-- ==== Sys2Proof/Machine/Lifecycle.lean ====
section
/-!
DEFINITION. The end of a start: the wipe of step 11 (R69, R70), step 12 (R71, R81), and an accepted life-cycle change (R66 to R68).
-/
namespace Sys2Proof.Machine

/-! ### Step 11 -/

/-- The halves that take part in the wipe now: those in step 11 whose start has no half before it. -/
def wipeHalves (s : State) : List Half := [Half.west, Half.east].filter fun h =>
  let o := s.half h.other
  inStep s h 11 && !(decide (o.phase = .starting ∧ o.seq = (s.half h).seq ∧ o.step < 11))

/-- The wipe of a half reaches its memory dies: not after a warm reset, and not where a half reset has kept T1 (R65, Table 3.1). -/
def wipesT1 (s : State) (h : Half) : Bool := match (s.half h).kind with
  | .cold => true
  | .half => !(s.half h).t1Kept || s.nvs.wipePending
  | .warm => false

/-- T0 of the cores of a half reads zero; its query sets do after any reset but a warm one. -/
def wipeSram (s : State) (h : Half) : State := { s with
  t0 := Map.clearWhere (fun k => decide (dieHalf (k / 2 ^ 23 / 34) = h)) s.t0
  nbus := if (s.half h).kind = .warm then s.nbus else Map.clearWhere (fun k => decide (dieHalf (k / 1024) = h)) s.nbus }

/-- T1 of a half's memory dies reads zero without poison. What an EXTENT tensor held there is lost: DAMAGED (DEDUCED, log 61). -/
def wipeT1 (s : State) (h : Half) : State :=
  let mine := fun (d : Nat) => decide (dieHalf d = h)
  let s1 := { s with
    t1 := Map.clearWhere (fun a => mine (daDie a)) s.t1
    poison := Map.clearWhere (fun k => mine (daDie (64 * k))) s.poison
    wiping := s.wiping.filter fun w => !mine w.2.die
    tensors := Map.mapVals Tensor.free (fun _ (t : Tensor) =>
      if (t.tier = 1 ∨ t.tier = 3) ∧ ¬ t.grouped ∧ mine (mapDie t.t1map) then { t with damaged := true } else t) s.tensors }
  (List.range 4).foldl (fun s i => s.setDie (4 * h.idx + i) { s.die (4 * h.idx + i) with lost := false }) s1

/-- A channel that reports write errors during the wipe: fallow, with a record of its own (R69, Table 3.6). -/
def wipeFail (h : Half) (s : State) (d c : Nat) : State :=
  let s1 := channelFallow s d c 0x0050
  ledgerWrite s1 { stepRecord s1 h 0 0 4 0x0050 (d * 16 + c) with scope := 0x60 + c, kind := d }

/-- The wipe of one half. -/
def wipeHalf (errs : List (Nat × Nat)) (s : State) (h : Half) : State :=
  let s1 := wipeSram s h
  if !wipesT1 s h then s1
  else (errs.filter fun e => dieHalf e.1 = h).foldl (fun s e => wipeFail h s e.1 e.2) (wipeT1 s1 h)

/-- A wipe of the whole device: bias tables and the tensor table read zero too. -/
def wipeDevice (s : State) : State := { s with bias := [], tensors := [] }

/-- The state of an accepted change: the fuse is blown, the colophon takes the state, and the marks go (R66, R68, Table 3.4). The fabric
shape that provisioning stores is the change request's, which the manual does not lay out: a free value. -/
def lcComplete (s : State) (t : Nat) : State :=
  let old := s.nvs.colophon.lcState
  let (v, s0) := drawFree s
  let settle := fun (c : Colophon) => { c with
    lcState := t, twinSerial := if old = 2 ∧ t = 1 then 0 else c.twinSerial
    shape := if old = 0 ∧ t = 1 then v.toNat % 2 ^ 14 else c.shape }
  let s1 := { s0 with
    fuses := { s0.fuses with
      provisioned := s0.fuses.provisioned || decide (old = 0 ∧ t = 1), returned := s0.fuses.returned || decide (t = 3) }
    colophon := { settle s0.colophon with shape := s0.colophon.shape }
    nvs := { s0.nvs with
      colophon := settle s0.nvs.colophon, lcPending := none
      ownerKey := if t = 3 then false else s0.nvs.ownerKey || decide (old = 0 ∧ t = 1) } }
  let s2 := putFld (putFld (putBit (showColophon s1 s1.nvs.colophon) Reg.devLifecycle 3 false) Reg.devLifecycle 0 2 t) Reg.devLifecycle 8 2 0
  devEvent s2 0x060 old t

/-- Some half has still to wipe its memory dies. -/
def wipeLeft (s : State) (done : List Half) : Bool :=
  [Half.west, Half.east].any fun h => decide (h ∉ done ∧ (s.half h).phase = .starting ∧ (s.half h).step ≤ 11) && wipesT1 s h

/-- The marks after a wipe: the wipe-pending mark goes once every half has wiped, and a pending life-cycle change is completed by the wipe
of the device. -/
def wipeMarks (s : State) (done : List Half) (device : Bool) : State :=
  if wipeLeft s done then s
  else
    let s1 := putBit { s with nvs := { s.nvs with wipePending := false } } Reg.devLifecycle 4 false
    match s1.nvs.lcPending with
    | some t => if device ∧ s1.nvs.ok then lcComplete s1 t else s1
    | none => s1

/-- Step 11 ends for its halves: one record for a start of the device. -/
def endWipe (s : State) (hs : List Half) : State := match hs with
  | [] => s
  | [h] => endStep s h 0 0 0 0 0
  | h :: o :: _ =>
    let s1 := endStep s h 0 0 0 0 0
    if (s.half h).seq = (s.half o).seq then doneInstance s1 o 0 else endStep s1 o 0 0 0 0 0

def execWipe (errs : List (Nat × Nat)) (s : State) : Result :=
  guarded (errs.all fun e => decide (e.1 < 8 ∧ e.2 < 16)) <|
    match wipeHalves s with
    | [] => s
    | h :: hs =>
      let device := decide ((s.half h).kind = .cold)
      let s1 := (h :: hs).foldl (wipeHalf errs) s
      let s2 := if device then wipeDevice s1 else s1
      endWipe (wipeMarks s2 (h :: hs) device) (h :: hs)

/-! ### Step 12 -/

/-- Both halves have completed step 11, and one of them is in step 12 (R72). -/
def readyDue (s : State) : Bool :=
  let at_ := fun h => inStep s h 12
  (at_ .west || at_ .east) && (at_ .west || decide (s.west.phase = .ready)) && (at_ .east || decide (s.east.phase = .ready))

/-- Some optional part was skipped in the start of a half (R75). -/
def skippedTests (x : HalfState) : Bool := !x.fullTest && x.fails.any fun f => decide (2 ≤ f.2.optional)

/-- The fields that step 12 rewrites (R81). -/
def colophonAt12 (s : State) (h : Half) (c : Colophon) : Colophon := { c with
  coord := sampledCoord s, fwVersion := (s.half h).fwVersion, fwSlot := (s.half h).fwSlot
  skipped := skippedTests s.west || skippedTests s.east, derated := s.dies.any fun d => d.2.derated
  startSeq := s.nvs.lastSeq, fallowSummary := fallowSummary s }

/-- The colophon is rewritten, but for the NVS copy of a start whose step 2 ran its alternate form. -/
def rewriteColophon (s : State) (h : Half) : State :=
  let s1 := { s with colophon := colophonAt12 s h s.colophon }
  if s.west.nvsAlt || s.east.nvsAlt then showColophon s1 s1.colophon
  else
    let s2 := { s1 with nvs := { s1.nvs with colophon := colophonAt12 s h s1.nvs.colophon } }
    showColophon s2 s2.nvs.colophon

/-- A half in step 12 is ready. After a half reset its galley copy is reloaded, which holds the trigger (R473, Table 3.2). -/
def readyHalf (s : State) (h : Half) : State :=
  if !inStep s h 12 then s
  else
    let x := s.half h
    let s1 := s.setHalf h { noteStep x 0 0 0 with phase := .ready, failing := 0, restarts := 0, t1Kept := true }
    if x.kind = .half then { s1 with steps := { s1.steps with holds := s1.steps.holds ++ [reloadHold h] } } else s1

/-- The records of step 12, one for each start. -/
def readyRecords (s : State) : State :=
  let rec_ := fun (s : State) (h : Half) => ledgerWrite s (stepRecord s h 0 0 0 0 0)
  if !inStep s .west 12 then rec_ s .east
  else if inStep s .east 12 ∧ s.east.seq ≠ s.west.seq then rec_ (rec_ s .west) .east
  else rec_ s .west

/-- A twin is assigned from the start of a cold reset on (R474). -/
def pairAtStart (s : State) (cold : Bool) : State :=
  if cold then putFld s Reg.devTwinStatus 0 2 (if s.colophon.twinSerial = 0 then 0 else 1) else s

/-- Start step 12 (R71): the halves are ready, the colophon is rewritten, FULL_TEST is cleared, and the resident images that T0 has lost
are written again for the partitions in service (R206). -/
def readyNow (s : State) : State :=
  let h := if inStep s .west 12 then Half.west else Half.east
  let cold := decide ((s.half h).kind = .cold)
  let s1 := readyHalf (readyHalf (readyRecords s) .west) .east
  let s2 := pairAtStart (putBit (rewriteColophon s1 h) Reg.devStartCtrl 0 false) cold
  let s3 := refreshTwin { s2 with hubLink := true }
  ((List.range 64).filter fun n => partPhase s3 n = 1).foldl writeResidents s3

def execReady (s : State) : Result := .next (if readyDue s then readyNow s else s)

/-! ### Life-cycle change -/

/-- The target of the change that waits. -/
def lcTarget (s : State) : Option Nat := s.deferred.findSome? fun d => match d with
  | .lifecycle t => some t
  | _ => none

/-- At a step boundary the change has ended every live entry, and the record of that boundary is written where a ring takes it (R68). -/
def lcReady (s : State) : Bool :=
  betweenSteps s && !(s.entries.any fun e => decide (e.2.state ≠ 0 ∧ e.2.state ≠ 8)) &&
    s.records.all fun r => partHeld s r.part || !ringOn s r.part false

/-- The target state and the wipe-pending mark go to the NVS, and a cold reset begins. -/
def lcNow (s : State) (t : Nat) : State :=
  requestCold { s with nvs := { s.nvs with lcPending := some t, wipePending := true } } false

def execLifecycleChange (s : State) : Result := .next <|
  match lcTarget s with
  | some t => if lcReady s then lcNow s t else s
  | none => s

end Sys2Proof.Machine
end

--*--

To do: Above are the entries. Quote exactly the lines from the one bearing "nbus := if (s.half" through the one bearing "t1 := Map.clearWhere".

Solution to this task:
  nbus := if (s.half h).kind = .warm then s.nbus else Map.clearWhere (fun k => decide (dieHalf (k / 1024) = h)) s.nbus }

/-- T1 of a half's memory dies reads zero without poison. What an EXTENT tensor held there is lost: DAMAGED (DEDUCED, log 61). -/
def wipeT1 (s : State) (h : Half) : State :=
  let mine := fun (d : Nat) => decide (dieHalf d = h)
  let s1 := { s with
    t1 := Map.clearWhere (fun a => mine (daDie a)) s.t1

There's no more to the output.